Records excerpted from a collection:

== Segment start ==

-- ==== Sys2Proof/WellFormed.lean ====
section
/-! DEFINITION. Which commands are well formed: a row's command carries the operand its row is about. The meanings are
total, so an ill-formed command still acts as the register access it is; well-formedness says it came under its own
row. -/

namespace Sys2Proof

/-- The offsets the register map does not assign: 22h-2Fh and 40h-7Fh (R201). -/
def unassignedOffset (offset : BitVec 7) : Bool :=
  (0x22 ≤ offset.toNat && offset.toNat ≤ 0x2F) || 0x40 ≤ offset.toNat

/-- The offsets whose write is a row of its own: CONTROL, ERRORS, SUBMIT, POP, NOTICE_READY, NOTICE_ENABLE, NOTICE_MODE,
NOTICE_DONE and the POINTp registers (R201). -/
def ownWriteRow (offset : BitVec 7) : Bool :=
  offset.toNat ∈ [0x02, 0x03, 0x0C, 0x15, 0x16, 0x17, 0x18, 0x1A] ||
    (0x30 ≤ offset.toNat && offset.toNat ≤ 0x3F)

/-- A well-formed command. PURGE is a CONTROL write with bit 0 set and bit 1 clear (R111: with both bits set it is
PORT RESET alone); PORT_RESET is one with bit 1 set (R199); UNASSIGNED_READ reads an unassigned offset (R166);
REGISTER_WRITE writes a register whose write is no row of its own (R95, R166). -/
def Instr.wellFormed : Instr → Bool
  | .purge value => value.getLsbD 0 && !value.getLsbD 1
  | .portReset value => value.getLsbD 1
  | .unassignedRead offset => unassignedOffset offset
  | .registerWrite offset _ => !ownWriteRow offset
  | .reset | .loadingStart | .loadSettingsPage | .loadAccountPage | .entryToHoldup _ | .entryToSafe
  | .returnToRun | .tick _ | .periodBoundary | .graceExpiry _ | .routinePageEligible _ | .waitTimeout
  | .meterLineChange _ | .debounceComplete _ | .engineGrant | .charge | .standing | .applyFrame | .gather
  | .submit _ | .commandStart | .badCommand | .pop _ | .wait | .mark | .openAccount | .closeAccount | .credit
  | .debit | .transfer | .query | .querySlot | .scan | .amend | .suspend | .resume | .repair | .discard
  | .nextAttention | .bind | .unbind | .unbindDetach | .configurePoint | .hold | .release | .queryPoint
  | .setDefer | .setTariff | .setBand | .setPeriod | .setTopup | .setInterval | .commit | .commitStart
  | .eraseComplete | .programComplete _ | .verifyComplete | .busStart | .busStop | .addressByte _ | .kindByte _
  | .frameByte _ | .discardByte _ | .replyByte _ | .collision _ | .busTimeout | .noticeReadyWrite _
  | .noticeEnableWrite _ | .noticeModeWrite _ | .noticeTake | .noticeDone _ | .errorsWrite _
  | .pointFlagsWrite _ _ => true

end Sys2Proof
end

== Segment end ==

> [AIM OF THE TASK]:
Lines after the one containing "def Instr.wellFormed : Instr → Bool" are left out; every line from the start of the entries through that line is restated word for word.

> [OUTPUT OF THE TASK]:
-- ==== Sys2Proof/WellFormed.lean ====
section
/-! DEFINITION. Which commands are well formed: a row's command carries the operand its row is about. The meanings are
total, so an ill-formed command still acts as the register access it is; well-formedness says it came under its own
row. -/

namespace Sys2Proof

/-- The offsets the register map does not assign: 22h-2Fh and 40h-7Fh (R201). -/
def unassignedOffset (offset : BitVec 7) : Bool :=
  (0x22 ≤ offset.toNat && offset.toNat ≤ 0x2F) || 0x40 ≤ offset.toNat

/-- The offsets whose write is a row of its own: CONTROL, ERRORS, SUBMIT, POP, NOTICE_READY, NOTICE_ENABLE, NOTICE_MODE,
NOTICE_DONE and the POINTp registers (R201). -/
def ownWriteRow (offset : BitVec 7) : Bool :=
  offset.toNat ∈ [0x02, 0x03, 0x0C, 0x15, 0x16, 0x17, 0x18, 0x1A] ||
    (0x30 ≤ offset.toNat && offset.toNat ≤ 0x3F)

/-- A well-formed command. PURGE is a CONTROL write with bit 0 set and bit 1 clear (R111: with both bits set it is
PORT RESET alone); PORT_RESET is one with bit 1 set (R199); UNASSIGNED_READ reads an unassigned offset (R166);
REGISTER_WRITE writes a register whose write is no row of its own (R95, R166). -/
def Instr.wellFormed : Instr → Bool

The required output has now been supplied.